§ What you are asked to do:
In the entries below, find the line containing "(R295, R300). -/", then copy it and every later line exactly, ending with the last line.

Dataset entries
------------------------

-- ==== Sys2Proof/Laws/Termination.lean ====
section
/-! SUPPORT. Each engine step of a running command brings its end nearer (R300): a bound on the steps still to come, which
every step lowers. -/

namespace Sys2Proof.Machine

/-- The code stream bits the unpacker can still be asked for. -/
def unreadBits (v : Variant) (n : Nat) (u : Unpacker) : Nat := u.rem + bpc v * (n - u.idx)

/-- How many steps a running command can still make. -/
def stepsLeft (s : State) : Nat :=
  match s.phase with
  | .idle => 0
  | .encScan => inputLength s - s.inIdx + 3
  | .encFinal => 2
  | .encPost => 1
  | .decFirst => 16 * inputLength s + 4
  | .decLoop => unreadBits s.curVar (inputLength s) s.unpacker / 3 + 2
  | .decDrain => 1

theorem readBit_unread {v : Variant} {n : Nat} {inp : Nat → CodeUnit} {u u' : Unpacker} {b : Bool}
    (h : u.readBit v n inp = .ok (b, u')) : unreadBits v n u' + 1 = unreadBits v n u := by
  have hb := bpc_pos v
  unfold Unpacker.readBit Unpacker.refill at h
  by_cases h0 : u.rem = 0
  · rw [if_pos h0] at h
    by_cases hn : n ≤ u.idx
    · rw [if_pos hn] at h; cases h
    · rw [if_neg hn] at h
      split at h
      · cases h
      · split at h
        · cases h
        · cases h
          unfold unreadBits
          simp only
          rw [h0, show n - u.idx = (n - (u.idx + 1)) + 1 by omega, Nat.mul_add]
          omega
  · rw [if_neg h0] at h
    cases h
    unfold unreadBits
    simp only
    omega

theorem readBitList_unread {v : Variant} {n : Nat} {inp : Nat → CodeUnit} {k : Nat} {u u' : Unpacker} {bs : List Bool}
    (h : u.readBitList v n inp k = .ok (bs, u')) : unreadBits v n u' + k = unreadBits v n u := by
  induction k generalizing u bs with
  | zero => cases h; rfl
  | succ k ih =>
    rw [Unpacker.readBitList] at h
    obtain ⟨⟨b, u1⟩, h1, h2⟩ := bind_eq_ok.mp h
    obtain ⟨⟨bs', u2⟩, h3, h4⟩ := bind_eq_ok.mp h2
    cases h4
    have e1 := readBit_unread h1
    have e2 := ih h3
    omega

theorem readBits_unread {k x : Nat} {s t : State} (h : readBits k s = .ok (x, t)) :
    t = { s with unpacker := t.unpacker } ∧
      unreadBits s.curVar (inputLength s) t.unpacker + k = unreadBits s.curVar (inputLength s) s.unpacker := by
  refine ⟨readBits_eq h, ?_⟩
  obtain ⟨⟨y, u⟩, h1, h2⟩ := bind_eq_ok.mp h
  cases h2
  obtain ⟨⟨bs, u'⟩, h3, h4⟩ := bind_eq_ok.mp h1
  cases h4
  exact readBitList_unread h3

theorem readLiteral_unread {cd : Nat} {x : CodeUnit} {s t : State} (h : readLiteral cd s = .ok (x, t)) :
    t = { s with unpacker := t.unpacker } ∧
      unreadBits s.curVar (inputLength s) t.unpacker ≤ unreadBits s.curVar (inputLength s) s.unpacker := by
  refine ⟨readLiteral_eq h, ?_⟩
  obtain ⟨⟨y, u⟩, h1, h2⟩ := bind_eq_ok.mp h
  cases h2
  have := (readBits_unread h1).2
  omega

theorem addEntry_unpacker {x : List CodeUnit} {s t : State} (h : addEntry x s = .ok t) : t.unpacker = s.unpacker := by
  unfold addEntry at h
  split at h
  · cases h
  · cases h; rfl

theorem decEntry_unpacker {s t : State} (h : decEntry s = .ok t) : t.unpacker = s.unpacker := by
  obtain ⟨x, _, h2⟩ := bind_eq_ok.mp h
  obtain ⟨a, h3, h4⟩ := bind_eq_ok.mp h2
  have e1 := output_eq h3
  split at h4
  · cases h4
  · obtain ⟨b, h5, h6⟩ := bind_eq_ok.mp h4
    have e2 := addEntry_unpacker h5
    cases h6
    exact e2.trans (by rw [e1])

theorem decLoop_unread {s t : State} (h : decLoop s = .ok t) :
    unreadBits s.curVar (inputLength s) t.unpacker + s.ctr.numBits ≤
      unreadBits s.curVar (inputLength s) s.unpacker := by
  obtain ⟨⟨cd, a⟩, h1, h2⟩ := bind_eq_ok.mp h
  obtain ⟨e1, e2⟩ := readBits_unread h1
  simp only at h2
  have hv : a.curVar = s.curVar := by rw [e1]
  have hn : inputLength a = inputLength s := by rw [e1]; rfl
  split at h2
  · cases h2; exact e2.le
  · split at h2
    · obtain ⟨b, h3, h4⟩ := bind_eq_ok.mp h2
      obtain ⟨⟨u, c⟩, h5, h6⟩ := bind_eq_ok.mp h3
      obtain ⟨d, h7, h8⟩ := bind_eq_ok.mp h6
      have e3 : unreadBits a.curVar (inputLength a) c.unpacker ≤ unreadBits a.curVar (inputLength a) a.unpacker :=
        (readLiteral_unread h5).2
      have e4 := addEntry_unpacker h7
      have e5 := decEntry_unpacker h4
      cases h8
      rw [e5, show (decGrow { d with cd := d.ctr.dictSize - 1 } : State).unpacker = d.unpacker from rfl, e4]
      rw [hv, hn] at e3
      omega
    · rw [decEntry_unpacker h2]; exact e2.le

theorem unreadBits_le {v : Variant} {n : Nat} {u : Unpacker} (h : UnpackerOk v n u) : unreadBits v n u ≤ 16 * n + 15 := by
  obtain ⟨h1, -, -⟩ := h
  have hb := bpc_le v
  have h2 : bpc v * (n - u.idx) ≤ 16 * n := Nat.mul_le_mul hb (Nat.sub_le _ _)
  unfold unreadBits
  omega

theorem DecoderCoherent.three_le_numBits {s : State} (h : DecoderCoherent s) : 3 ≤ s.ctr.numBits := by
  have h3 : 4 ≤ s.dDict.length := by
    have hw := List.length_pos_iff.mpr (List.ne_nil_of_mem h.window)
    rw [List.length_drop] at hw; omega
  have hs := h.size
  have hg := h.growth
  have hb := h.bounds.1
  by_contra hlt
  have := Nat.pow_le_pow_right (show 0 < 2 by decide) (show s.ctr.numBits ≤ 2 by omega)
  omega

theorem stepsLeft_le {s : State} (h : Inv s) : stepsLeft s ≤ 16 * inputLength s + 4 := by
  have heng := h.engine
  unfold stepsLeft
  unfold EngineCoherent at heng
  cases hp : s.phase <;> rw [hp] at heng <;> simp only at heng ⊢
  case idle => omega
  case encScan => omega
  case decLoop =>
    have h1 := unreadBits_le heng.2.2.unpackerOk
    have h2 := heng.1.nonempty
    omega
  all_goals omega

theorem stepsLeft_finish {e : Ending} {m : Nat} {s : State} : stepsLeft (complete e m s) = 0 := by
  unfold stepsLeft; rw [complete_phase]

/-- A step of a running command lowers the bound. -/
theorem stepsLeft_step {s t : State} (h : Inv s) (hb : s.phase ≠ .idle) (hs : engineStep s = .next t) :
    stepsLeft t < stepsLeft s := by
  have heng := h.engine
  have hpos : 0 < stepsLeft s := by
    unfold stepsLeft
    cases hp : s.phase <;> simp only <;> first | exact absurd hp hb | omega
  unfold engineStep at hs
  cases hw : engineWork s with
  | error e =>
    rw [hw] at hs
    rcases e with e | f
    · cases hs; rw [stepsLeft_finish]; exact hpos
    · cases hs
  | ok r =>
    rw [hw] at hs
    cases hs
    unfold engineWork at hw
    unfold EngineCoherent at heng
    cases hp : s.phase with
    | idle => exact absurd hp hb
    | encScan =>
      simp only [hp] at hw heng
      by_cases hi : s.inIdx < inputLength s
      · rcases heng.2.2.scan h.params hi with hc | ⟨t', e, p, i, ht⟩
        · rw [hc] at hw; cases hw
        · rw [e] at hw; cases hw
          have hn := outside_inputLength (encScan_outside e).1
          unfold stepsLeft
          rw [p, hp]
          simp only
          rw [i, hn]
          omega
      · rw [encScan, if_neg hi] at hw
        cases hw
        unfold stepsLeft
        rw [hp]
        simp only
        omega
    | encFinal =>
      simp only [hp] at hw heng
      obtain ⟨t', e, p, -⟩ := heng.2.2.1.final (by rw [heng.2.2.2]; exact heng.1.nonempty)
      rw [e] at hw; cases hw
      unfold stepsLeft
      rw [p, hp]
      simp only
      omega
    | encPost =>
      simp only [hp, encPost] at hw
      split at hw
      · cases hw
      · cases hw; rw [stepsLeft_finish]; exact hpos
    | decFirst =>
      simp only [hp] at hw heng
      obtain ⟨hl, -, h1, h2, h3, h4⟩ := heng
      rcases decFirst_coherent h.params h1 h2 h3 h4 with ⟨e, he⟩ | ⟨t', he, ht, p⟩
      · rw [he] at hw; cases hw
      · rw [he] at hw; cases hw
        have hn := outside_inputLength (decFirst_outside he).1
        have hle := unreadBits_le ht.unpackerOk
        have hne := hl.nonempty
        unfold stepsLeft
        rw [p, hp]
        simp only
        rw [hn] at hle ⊢
        omega
    | decLoop =>
      simp only [hp] at hw heng
      have hnb := heng.2.2.three_le_numBits
      rcases heng.2.2.loopStep with ⟨e, he⟩ | ⟨t', he, ht, p⟩
      · rw [he] at hw; cases hw
      · rw [he] at hw; cases hw
        have ho := (decLoop_outside he).1
        have hle := decLoop_unread he
        rcases p with p | p
        · unfold stepsLeft
          rw [p, hp]
          simp only
          rw [outside_inputLength ho, outside_curVar ho]
          omega
        · unfold stepsLeft
          rw [p, hp]
          simp only
          omega
    | decDrain =>
      simp only [hp, decDrain] at hw
      obtain ⟨_, _, h2⟩ := bind_eq_ok.mp hw
      cases h2
      rw [stepsLeft_finish]; exact hpos

/-- The engine is idle after so many steps (R300). -/
theorem engineRun_stepsLeft {s : State} (h : Inv s) : ∃ t, engineRun (stepsLeft s) s = .next t ∧ t.phase = .idle := by
  obtain ⟨n, hn⟩ : ∃ n, n = stepsLeft s := ⟨_, rfl⟩
  suffices hall : ∀ n (s : State), Inv s → stepsLeft s ≤ n → ∃ t, engineRun n s = .next t ∧ t.phase = .idle from
    hall _ s h le_rfl
  intro n
  induction n with
  | zero =>
    intro s h hle
    refine ⟨s, rfl, ?_⟩
    by_contra hb
    obtain ⟨t, e, -⟩ := engineStep_inv h hb
    have := stepsLeft_step h hb e
    omega
  | succ n ih =>
    intro s h hle
    by_cases hb : s.phase = .idle
    · exact ⟨s, engineRun_idle hb _, hb⟩
    · obtain ⟨t, e, ht⟩ := engineStep_inv h hb
      have := stepsLeft_step h hb e
      rw [engineRun_step hb e]
      exact ih t ht (by omega)

/-- An advance to the end leaves the block idle. -/
theorem advance_toEnd {s : State} (h : Inv s) (hp : s.pace = .toEnd) :
    ∃ t, advance s = .next t ∧ Inv t ∧ t.phase = .idle := by
  obtain ⟨t, e, hi⟩ := engineRun_stepsLeft h
  have hle : engineBound s = stepsLeft s + (engineBound s - stepsLeft s) := by
    have := stepsLeft_le h
    unfold engineBound; omega
  have hrun : advance s = .next t := by
    unfold advance
    rw [hp]
    simp only
    rw [hle, engineRun_more _ e hi]
  obtain ⟨t', e', h'⟩ := advance_inv h
  rw [hrun] at e'
  cases e'
  exact ⟨t, hrun, h', hi⟩

/-- A command during which the host wrote IN completes through `finishOpen` (R295, U6). -/
theorem engineRun_open (k : Nat) {s t : State} (h : Inv s) (ht : s.tainted = true) (hr : engineRun k s = .next t)
    (hi : t.phase = .idle) : ∃ u, t = finishOpen u ∧ u.outside = s.outside ∧ u.outMem.wf := by
  induction k generalizing s with
  | zero =>
    cases hr
    have := h.engine
    simp [EngineCoherent, hi, ht] at this
  | succ k ih =>
    by_cases hb : s.phase = .idle
    · have := h.engine
      simp [EngineCoherent, hb, ht] at this
    obtain ⟨v, e, hv⟩ := engineStep_inv h hb
    rw [engineRun_step hb e] at hr
    rcases engineStep_cases e with ho | ⟨-, en, m, u, rfl, ho, hm⟩
    · obtain ⟨u, h1, h2, h3⟩ := ih hv ((outside_tainted ho).trans ht) hr
      exact ⟨u, h1, h2.trans ho, h3⟩
    · rw [engineRun_idle (by simp)] at hr
      cases hr
      refine ⟨u, ?_, ho, hm h.buffers.outWf⟩
      unfold complete
      rw [if_pos ((outside_tainted ho).trans ht)]

/-- Run to its end, such a command completes, and nothing outside OUT and the working registers has changed before that
(R295, R300). -/
theorem advance_open {s : State} (h : Inv s) (ht : s.tainted = true) (hp : s.pace = .toEnd) :
    ∃ u, advance s = .next (finishOpen u) ∧ u.outside = s.outside ∧ u.outMem.wf := by
  obtain ⟨t, e, -, hi⟩ := advance_toEnd h hp
  have hrun := e
  unfold advance at hrun
  rw [hp] at hrun
  obtain ⟨u, rfl, ho, hw⟩ := engineRun_open _ h ht hrun hi
  exact ⟨u, e, ho, hw⟩

end Sys2Proof.Machine
end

------------------------

§ Response to the exercise:
(R295, R300). -/
theorem advance_open {s : State} (h : Inv s) (ht : s.tainted = true) (hp : s.pace = .toEnd) :
    ∃ u, advance s = .next (finishOpen u) ∧ u.outside = s.outside ∧ u.outMem.wf := by
  obtain ⟨t, e, -, hi⟩ := advance_toEnd h hp
  have hrun := e
  unfold advance at hrun
  rw [hp] at hrun
  obtain ⟨u, rfl, ho, hw⟩ := engineRun_open _ h ht hrun hi
  exact ⟨u, e, ho, hw⟩

end Sys2Proof.Machine
end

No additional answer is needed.